How Calatonia Works: Insights from Science

Below is an AI-generated summary of a recent article presenting current scientific hypotheses that help explain the effectiveness of Calatonia and Subtle Touch:

Blanchard, A. R. (2023). From WWII with Compassion: The Calatonia® somatic approach for global reorganization and mutual regulation of soma and psyche. International Body Psychotherapy Journal The Art and Science of Somatic Praxis, 21(2),  91-105

Full article here

 

  1. Dyadic Regulation and Restoring Self‑Regulated States

Core idea:
Calatonia is designed to retrain self-regulation in the presence of a regulated other (the therapist), rather than starting directly from traumatic material.

Hypotheses:

  • Recovery from war trauma and separateness requires reestablishing regulated states while in safe, attuned contact with another person (dyadic regulation retraining), despite still facing the challenges of postwar recovery.
  • Calatonia provides a passive, non-demanding therapeutic context (no effortful relaxation, no cognitive tasks) that allows severely stressed or traumatized individuals to experience bodily and emotional regulation without needing motivation, willpower, or active cooperation.
  • This supports patients who:
    • Are demoralized, apathetic, depressed, or resistant to self-care.
    • Carry “moral injury” and survivor guilt that make self-care difficult.
    • Lack sufficient ego strength or developmental maturity to face traumatic material directly.
  1. Orienting Reflex (OR) and Motivation

Core idea:
Calatonia deliberately uses novel, gentle, non-threatening sensory stimuli to activate the Orienting Reflex, which reorganizes motivation and basic engagement with life.

Hypotheses:

  • The OR is triggered by new, neutral/pleasant stimuli and is a pre‑social drive to explore (curiosity, learning, engagement), different from threat-related defensive reflexes.
  • By repeatedly triggering the OR with subtle, unusual touch (e.g., static, sustained bilateral contact, small vibrations, passive movements), Calatonia:
    • Shifts the nervous system away from chronic defensive/startle responses.
    • Reorganizes motivational and appetitive systems towards exploration and engagement.
  • Over time, more frequent OR activation reduces the frequency/intensity of defensive/startle responses to non-threatening stimuli, which is clinically relevant in PTSD.
  1. Resting State Network (RSN) and Default Mode Network (DMN)
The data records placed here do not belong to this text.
/-! ## The whole machine -/

/-- A step out of reset is the meaning of the instruction whose word is on the port it is fetched from: the outstanding
bus request, else the label's request, else, at IDLE, the command presented; between the end of the last step's pulses
and the latching of `cancel` and the sampling of the next pins. -/
def Obligations.StepRunsDecodedInstruction : Prop :=
  ∀ (s : State) (p : PortWord) (i : Instr), s.pins.rstN = true → s.portWord = some p → decode p = .ok i →
    step s = mapNext
      (fun t => { t with
        cancelReq := t.cancelReq || t.pins.cancel, pins := t.env.headD Inputs.quiet, env := t.env.tail })
      (exec i { s with rsp := none, rpt := none })

/-- Every instruction answers a next state, in every state: no meaning stops. For words the controller never issues and
states no run reaches this is the model's choice and no rule of the spec: a transaction the label at `pc` does not issue
(log 6), a READ_BLOCK length outside 1 to 4 (log 7), OPEN with any operands anywhere (log 12), and CONFIGURING at IDLE
(log 16). -/
def Obligations.EveryMeaningAnswers : Prop := ∀ (i : Instr) (s : State), ∃ t, exec i s = .next t

/-- The session invariant holds after reset, whatever the inputs to come. -/
def Obligations.SessionInvariantAtReset : Prop := ∀ ps : List Inputs, (State.reset.withInputs ps).Inv

/-- Every step keeps the session invariant: the session state, `in_run`, `fault_code`, the handle, the reading store, the
outstanding request, the tested latches and `cur_op` fit the label at `pc`. -/
def Obligations.StepKeepsSessionInvariant : Prop := ∀ s t : State, s.Inv → step s = .next t → t.Inv

/-- A machine in the session invariant always has a next state: no fault, no refusal. -/
def Obligations.StepNeverStops : Prop := ∀ s : State, s.Inv → ∃ t, step s = .next t

/-- R21: the transitions of `top_state`, each with its cause; no other exists. -/
def Obligations.OnlyListedSessionTransitions : Prop :=
  ∀ s t : State, s.Inv → s.pins.rstN = true → step s = .next t → t.topState ≠ s.topState →
    (s.topState = .uninitialized ∧ t.topState = .configuring ∧ s.pc = .idle ∧
      (s.pins.cmd = some 0x0100#16 ∨ s.pins.cmd = some 0x0500#16)) ∨
    (s.topState = .configuring ∧ t.topState = .polling ∧ s.pc = .cfgStMode ∧ statusError t.st = false) ∨
    (s.topState ≠ .faulted ∧ s.topState ≠ .stopped ∧ t.topState = .faulted ∧ t.faultCode ≠ .none) ∨
    ((s.topState = .uninitialized ∨ s.topState = .polling) ∧ t.topState = .stopped ∧ s.cancelReq = true)

/-- R224: while FAULTED, without reset, the session stays FAULTED with the same fault code and issues nothing; every
command but DECODE is REJECTED. -/
def Obligations.FaultedUntilReset : Prop :=
  ∀ s : State, s.Inv → s.pins.rstN = true → s.topState = .faulted →
    ∃ t, step s = .next t ∧ t.topState = .faulted ∧ t.faultCode = s.faultCode ∧ t.pc = .idle ∧
      transactionsOf t.events = transactionsOf s.events ∧
      t.rsp = (match s.pins.cmd with
        | none => none
        | some w =>
          if opField w = 0x06#8 then some ⟨.ok, (decodeErrorByte (argField w)).code.setWidth 16⟩
          else some ⟨.rejected, 0x0000#16⟩)

/-- R108: the codes, and exactly one response for each accepted command, in the step that completes it, on the port for
that one step. -/
def Obligations.OneResponsePerCommand : Prop :=
  RspCode.ok.code = 0#2 ∧ RspCode.fault.code = 1#2 ∧ RspCode.rejected.code = 2#2 ∧ RspCode.stopped.code = 3#2 ∧
  ∀ s t : State, s.Inv → s.pins.rstN = true → step s = .next t →
    responsesOf t.events = responsesOf s.events ++ t.rsp.toList ∧
    (t.rsp.isSome = true ↔
      t.pc = .idle ∧ ((s.pc ≠ .idle ∧ s.pc ≠ .openBus) ∨ (s.accepting ∧ s.pins.cmd.isSome = true)))

/-- R111: reports are emitted at the three error-byte reads of the handshake, at POLL_DATA and at POLL_ERR, one each, and
nowhere else. -/
def Obligations.ReportsOnlyWhereListed : Prop :=
  ∀ s t : State, s.Inv → s.pins.rstN = true → step s = .next t →
    t.rpt = reportAt s.pc s.pins.bus ∧ reportsOf t.events = reportsOf s.events ++ t.rpt.toList

/-- R31: the reading store is overwritten by each data branch with the block's two values, and by nothing else. -/
def Obligations.OnlyTheDataBranchWritesReadings : Prop :=
  ∀ s t : State, s.Inv → s.pins.rstN = true → step s = .next t →
    match s.pc, s.pins.bus with
    | .pollData, some ⟨false, d⟩ =>
      t.readingCo2 = d.extractLsb' 16 16 ∧ t.readingTvoc = d.extractLsb' 0 16 ∧ t.readingValid = true
    | _, _ => t.readingCo2 = s.readingCo2 ∧ t.readingTvoc = s.readingTvoc ∧ t.readingValid = s.readingValid

/-- R116: a step issues the request word of its label, completed where the agent answers, and no other word. -/
def Obligations.OnlyListedRequestsAreIssued : Prop :=
  ∀ s t : State, s.Inv → s.pins.rstN = true → step s = .next t →
    ((transactionsOf t.events).map Prod.fst = (transactionsOf s.events).map Prod.fst ++
      (if s.pins.bus.isSome then s.requestWord.toList else [])) ∧
    (t.breq = if s.pins.bus.isSome then none else s.requestWord)

/-- R27: `fault_code` is written at fault entry only, once, and cleared by reset only. -/
def Obligations.FaultCodeIsWrittenOnce : Prop :=
  ∀ s t : State, s.Inv → s.pins.rstN = true → step s = .next t → t.faultCode ≠ s.faultCode →
    s.faultCode = .none ∧ t.faultCode ≠ .none ∧ s.topState ≠ .faulted ∧ t.topState = .faulted

/-- R26: `handle_valid` is set by the success of OPEN only and never cleared within a session. -/
def Obligations.HandleIsNeverCleared : Prop :=
  ∀ s t : State, s.Inv → s.pins.rstN = true → step s = .next t →
    (s.handleValid = true → t.handleValid = true) ∧
    (s.handleValid = false → (t.handleValid = true ↔ s.pc = .openBus ∧ ∃ d, s.pins.bus = some ⟨false, d⟩))

/-- R112: `cancel` sets the latch in any step and has no other effect in it; the step's tests see the latch as it was. -/
def Obligations.CancelOnlySetsTheLatch : Prop :=
  (∀ s t : State, s.pins.rstN = true → step s = .next t → t.cancelReq = (s.cancelReq || s.pins.cancel)) ∧
  (∀ (s : State) (b : Bool), s.pins.rstN = true →
    step { s with pins := { s.pins with cancel := b } } =
      mapNext (fun t => { t with cancelReq := s.cancelReq || b }) (step s))

/-- R30: an observation of a reading field while `reading_valid = 0` is a fault, and a value from the first write on;
`reading_valid` stays 1 without reset. -/
def Obligations.InvalidReadingFaultsTheObservation : Prop :=
  (∀ s : State, s.readingValid = false →
    s.observeCo2 = .fault .readingHasNoValue ∧ s.observeTvoc = .fault .readingHasNoValue) ∧
  (∀ s : State, s.readingValid = true →
    s.observeCo2 = .value s.readingCo2 ∧ s.observeTvoc = .value s.readingTvoc) ∧
  (∀ s t : State, s.pins.rstN = true → s.readingValid = true → step s = .next t → t.readingValid = true)
end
Resting State Network (RSN)

Core idea:
The supine, eyes-closed, task-free setup of Calatonia engages the RSN, creating an optimal condition for regulation of brain-wide connectivity.

Hypotheses:

  • In the supine resting position, with minimal external demands, the brain naturally shifts into RSN functional connectivity.
  • A healthy RSN is a marker of overall healthy integration of large-scale and local brain networks.
  • Calatonia adds a steady stream of gentle, rhythmic passive touch to this resting context, which:
    • Does not disrupt RSN.
    • Can be absorbed via neural entrainment of large-scale networks.
    • Provides a medium for the brain to self-regulate while in the safety of dyadic contact.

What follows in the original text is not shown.